··· Stored data ···
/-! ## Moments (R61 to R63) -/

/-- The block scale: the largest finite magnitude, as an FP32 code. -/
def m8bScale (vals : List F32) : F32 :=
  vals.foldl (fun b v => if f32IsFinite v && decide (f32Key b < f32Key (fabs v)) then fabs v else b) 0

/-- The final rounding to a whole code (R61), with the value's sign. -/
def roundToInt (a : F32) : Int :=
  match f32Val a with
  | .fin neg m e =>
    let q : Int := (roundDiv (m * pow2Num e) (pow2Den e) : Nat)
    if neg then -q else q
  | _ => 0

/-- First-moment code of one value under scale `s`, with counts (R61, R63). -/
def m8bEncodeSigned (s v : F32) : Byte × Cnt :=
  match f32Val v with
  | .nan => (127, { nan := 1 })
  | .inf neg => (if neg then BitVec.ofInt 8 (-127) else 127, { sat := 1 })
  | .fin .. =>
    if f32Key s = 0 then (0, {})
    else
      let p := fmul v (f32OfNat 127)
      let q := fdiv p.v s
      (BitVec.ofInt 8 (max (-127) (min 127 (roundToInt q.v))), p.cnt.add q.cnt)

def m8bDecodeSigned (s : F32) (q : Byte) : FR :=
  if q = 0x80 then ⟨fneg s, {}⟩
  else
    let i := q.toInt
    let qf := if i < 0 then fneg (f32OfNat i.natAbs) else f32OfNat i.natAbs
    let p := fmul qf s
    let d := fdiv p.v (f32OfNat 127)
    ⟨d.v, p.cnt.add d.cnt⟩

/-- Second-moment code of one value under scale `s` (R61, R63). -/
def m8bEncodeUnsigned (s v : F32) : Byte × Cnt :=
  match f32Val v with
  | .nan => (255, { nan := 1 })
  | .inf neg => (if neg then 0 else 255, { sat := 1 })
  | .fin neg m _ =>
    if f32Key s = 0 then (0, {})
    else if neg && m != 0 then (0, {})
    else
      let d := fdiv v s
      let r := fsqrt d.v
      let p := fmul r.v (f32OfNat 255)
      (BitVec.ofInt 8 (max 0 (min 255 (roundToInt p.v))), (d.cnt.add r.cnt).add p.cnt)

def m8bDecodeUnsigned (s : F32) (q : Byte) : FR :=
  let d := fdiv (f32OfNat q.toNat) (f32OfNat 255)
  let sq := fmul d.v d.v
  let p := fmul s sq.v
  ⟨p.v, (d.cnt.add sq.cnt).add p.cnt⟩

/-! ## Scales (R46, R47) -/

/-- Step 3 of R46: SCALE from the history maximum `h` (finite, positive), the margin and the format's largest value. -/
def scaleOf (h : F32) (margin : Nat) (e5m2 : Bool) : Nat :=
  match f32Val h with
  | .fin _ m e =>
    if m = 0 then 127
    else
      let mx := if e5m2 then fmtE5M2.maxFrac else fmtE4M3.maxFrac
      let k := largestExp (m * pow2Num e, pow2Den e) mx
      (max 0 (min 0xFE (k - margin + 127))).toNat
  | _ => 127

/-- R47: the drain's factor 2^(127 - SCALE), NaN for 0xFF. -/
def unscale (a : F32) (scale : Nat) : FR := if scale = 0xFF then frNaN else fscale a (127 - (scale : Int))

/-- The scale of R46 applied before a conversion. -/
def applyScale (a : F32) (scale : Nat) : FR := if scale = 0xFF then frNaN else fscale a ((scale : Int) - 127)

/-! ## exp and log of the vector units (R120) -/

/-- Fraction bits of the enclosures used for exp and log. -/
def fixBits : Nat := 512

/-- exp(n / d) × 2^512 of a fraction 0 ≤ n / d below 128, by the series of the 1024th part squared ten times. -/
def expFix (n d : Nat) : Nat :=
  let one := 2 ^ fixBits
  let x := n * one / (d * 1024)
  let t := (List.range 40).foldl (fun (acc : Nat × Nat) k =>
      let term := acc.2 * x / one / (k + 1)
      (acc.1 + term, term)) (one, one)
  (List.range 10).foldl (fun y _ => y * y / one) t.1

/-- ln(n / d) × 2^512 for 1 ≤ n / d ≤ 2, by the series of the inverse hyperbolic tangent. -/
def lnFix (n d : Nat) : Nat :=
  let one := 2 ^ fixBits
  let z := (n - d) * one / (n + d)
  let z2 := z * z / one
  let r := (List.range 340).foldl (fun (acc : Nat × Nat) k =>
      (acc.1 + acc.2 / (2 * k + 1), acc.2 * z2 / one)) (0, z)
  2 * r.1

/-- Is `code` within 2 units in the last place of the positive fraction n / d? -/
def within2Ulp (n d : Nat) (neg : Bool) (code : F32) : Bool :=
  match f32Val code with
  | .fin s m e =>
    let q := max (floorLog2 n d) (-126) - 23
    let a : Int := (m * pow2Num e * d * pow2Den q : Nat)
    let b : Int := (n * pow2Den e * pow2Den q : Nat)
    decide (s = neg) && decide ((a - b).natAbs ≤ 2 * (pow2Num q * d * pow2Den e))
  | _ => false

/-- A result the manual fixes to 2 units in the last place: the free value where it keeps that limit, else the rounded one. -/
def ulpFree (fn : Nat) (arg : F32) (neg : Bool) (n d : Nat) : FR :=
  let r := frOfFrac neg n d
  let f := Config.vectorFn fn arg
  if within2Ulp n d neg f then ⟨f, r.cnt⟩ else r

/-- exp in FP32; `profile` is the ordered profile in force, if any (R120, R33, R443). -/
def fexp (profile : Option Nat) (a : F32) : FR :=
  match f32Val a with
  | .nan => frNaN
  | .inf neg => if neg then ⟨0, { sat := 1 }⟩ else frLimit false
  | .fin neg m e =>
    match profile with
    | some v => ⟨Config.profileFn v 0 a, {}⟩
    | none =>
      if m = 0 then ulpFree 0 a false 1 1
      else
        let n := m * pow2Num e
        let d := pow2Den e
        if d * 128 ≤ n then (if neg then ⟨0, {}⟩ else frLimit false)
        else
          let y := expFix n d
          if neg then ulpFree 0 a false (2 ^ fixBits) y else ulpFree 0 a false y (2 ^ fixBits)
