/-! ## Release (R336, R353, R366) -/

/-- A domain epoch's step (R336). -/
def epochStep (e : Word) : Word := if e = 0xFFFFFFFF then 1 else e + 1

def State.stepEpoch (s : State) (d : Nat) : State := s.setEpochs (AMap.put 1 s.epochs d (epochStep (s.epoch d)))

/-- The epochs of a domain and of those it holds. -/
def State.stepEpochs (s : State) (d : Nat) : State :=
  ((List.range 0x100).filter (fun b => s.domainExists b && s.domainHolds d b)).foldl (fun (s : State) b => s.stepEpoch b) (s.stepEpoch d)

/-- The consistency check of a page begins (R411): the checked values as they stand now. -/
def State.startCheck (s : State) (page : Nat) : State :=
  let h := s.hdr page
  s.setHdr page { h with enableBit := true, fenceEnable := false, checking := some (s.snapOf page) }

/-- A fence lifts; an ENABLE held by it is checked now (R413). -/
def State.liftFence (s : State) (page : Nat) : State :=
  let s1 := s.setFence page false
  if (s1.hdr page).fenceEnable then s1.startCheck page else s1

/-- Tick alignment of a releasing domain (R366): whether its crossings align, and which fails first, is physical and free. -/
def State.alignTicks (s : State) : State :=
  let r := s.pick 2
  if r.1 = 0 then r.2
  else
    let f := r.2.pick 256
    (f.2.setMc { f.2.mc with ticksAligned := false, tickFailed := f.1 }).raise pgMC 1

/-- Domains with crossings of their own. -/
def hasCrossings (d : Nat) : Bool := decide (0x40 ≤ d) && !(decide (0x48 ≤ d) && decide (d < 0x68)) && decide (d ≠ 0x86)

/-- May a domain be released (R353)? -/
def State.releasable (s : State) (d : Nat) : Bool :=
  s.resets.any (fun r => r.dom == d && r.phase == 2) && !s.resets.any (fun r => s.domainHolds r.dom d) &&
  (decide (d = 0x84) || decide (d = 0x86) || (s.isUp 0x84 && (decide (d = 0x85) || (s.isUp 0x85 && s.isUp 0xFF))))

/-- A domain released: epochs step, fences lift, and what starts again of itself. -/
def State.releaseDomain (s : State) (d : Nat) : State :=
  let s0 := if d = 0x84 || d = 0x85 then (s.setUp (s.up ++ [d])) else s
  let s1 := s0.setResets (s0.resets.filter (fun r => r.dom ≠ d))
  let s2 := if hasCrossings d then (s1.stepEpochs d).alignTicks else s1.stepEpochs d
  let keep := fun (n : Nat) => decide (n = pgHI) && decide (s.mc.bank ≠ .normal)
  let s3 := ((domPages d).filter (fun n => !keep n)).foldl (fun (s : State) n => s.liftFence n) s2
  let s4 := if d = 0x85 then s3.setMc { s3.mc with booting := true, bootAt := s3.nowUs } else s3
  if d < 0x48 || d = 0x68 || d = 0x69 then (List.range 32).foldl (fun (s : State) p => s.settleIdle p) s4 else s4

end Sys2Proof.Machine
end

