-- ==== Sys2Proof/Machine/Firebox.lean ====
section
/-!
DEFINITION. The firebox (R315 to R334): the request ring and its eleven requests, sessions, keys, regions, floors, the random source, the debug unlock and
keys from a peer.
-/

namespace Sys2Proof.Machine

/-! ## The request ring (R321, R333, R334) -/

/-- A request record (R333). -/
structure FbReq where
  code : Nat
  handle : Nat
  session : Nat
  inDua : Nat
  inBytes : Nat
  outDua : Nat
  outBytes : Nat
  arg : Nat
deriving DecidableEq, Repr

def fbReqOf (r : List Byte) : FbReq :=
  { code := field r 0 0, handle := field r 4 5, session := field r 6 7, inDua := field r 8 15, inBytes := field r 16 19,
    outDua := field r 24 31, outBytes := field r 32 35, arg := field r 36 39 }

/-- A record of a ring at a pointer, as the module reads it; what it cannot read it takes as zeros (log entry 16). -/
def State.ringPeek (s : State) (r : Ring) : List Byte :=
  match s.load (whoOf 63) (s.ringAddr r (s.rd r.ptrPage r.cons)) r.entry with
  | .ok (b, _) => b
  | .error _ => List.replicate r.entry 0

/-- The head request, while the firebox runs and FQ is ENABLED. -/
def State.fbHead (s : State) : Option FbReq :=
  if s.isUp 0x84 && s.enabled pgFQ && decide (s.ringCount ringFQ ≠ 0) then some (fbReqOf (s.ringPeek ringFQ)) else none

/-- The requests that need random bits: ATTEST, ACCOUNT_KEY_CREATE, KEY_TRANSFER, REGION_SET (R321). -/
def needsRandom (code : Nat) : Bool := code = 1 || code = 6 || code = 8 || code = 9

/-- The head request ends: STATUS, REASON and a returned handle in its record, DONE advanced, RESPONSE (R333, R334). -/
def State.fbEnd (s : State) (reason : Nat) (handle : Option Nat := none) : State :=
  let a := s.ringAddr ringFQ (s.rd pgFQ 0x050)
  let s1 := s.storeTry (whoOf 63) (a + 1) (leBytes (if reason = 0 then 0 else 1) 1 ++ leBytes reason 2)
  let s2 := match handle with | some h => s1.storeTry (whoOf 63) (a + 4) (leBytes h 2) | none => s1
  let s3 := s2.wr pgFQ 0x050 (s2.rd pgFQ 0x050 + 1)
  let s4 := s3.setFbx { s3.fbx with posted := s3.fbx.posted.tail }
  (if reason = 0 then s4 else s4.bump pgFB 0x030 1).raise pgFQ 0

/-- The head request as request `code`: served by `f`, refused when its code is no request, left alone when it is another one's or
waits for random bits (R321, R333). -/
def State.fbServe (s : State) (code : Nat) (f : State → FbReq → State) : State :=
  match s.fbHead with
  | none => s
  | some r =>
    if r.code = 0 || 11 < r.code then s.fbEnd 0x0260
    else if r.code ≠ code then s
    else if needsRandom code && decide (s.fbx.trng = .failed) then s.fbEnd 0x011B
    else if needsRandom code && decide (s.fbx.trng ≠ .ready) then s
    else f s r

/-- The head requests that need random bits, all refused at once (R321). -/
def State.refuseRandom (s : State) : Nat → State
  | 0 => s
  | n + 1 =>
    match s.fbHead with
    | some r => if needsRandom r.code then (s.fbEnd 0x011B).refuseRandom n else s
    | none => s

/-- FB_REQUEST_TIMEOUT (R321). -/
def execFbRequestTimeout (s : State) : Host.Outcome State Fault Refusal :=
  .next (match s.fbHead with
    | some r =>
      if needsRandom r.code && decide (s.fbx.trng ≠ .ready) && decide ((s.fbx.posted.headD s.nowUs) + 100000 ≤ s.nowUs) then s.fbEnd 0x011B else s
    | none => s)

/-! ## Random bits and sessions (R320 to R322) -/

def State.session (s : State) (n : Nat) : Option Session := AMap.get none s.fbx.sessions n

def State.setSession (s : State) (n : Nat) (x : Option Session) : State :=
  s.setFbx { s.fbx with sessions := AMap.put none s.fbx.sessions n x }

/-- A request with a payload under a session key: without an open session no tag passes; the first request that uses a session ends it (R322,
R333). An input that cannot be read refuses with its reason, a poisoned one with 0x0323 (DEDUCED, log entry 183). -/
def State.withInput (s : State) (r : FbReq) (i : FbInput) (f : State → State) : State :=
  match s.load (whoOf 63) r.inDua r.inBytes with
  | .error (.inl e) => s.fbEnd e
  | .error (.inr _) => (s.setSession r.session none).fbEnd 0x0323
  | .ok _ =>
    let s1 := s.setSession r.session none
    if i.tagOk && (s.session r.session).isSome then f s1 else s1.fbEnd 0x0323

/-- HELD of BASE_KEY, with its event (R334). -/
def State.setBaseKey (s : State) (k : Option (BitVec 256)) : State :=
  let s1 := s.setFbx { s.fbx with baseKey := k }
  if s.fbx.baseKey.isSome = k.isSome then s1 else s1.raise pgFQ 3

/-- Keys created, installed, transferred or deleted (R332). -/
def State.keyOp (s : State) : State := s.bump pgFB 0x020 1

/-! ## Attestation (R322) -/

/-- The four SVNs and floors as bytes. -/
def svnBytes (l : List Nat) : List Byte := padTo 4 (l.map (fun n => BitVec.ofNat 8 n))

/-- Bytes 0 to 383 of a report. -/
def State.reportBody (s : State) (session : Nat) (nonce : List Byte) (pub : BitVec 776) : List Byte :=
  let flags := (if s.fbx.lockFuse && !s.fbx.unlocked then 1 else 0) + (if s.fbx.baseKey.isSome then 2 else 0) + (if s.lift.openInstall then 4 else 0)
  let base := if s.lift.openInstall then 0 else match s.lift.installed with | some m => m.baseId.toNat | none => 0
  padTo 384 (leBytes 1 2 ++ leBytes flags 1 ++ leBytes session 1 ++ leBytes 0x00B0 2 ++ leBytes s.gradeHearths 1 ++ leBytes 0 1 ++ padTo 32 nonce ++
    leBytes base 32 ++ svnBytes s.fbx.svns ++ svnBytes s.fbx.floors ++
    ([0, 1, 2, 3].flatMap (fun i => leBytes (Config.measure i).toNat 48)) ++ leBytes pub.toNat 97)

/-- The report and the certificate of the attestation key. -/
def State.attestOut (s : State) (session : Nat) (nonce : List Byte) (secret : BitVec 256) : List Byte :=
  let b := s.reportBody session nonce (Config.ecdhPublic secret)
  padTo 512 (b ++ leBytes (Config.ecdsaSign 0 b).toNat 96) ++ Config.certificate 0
···
Exercise requirements — Return the lines above precisely as they appear, beginning at the first line and ending at the line with "def roundToInt (a", and nothing after it.

Output of the exercise —
/-! ## Moments (R61 to R63) -/

/-- The block scale: the largest finite magnitude, as an FP32 code. -/
def m8bScale (vals : List F32) : F32 :=
  vals.foldl (fun b v => if f32IsFinite v && decide (f32Key b < f32Key (fabs v)) then fabs v else b) 0

/-- The final rounding to a whole code (R61), with the value's sign. -/
def roundToInt (a : F32) : Int :=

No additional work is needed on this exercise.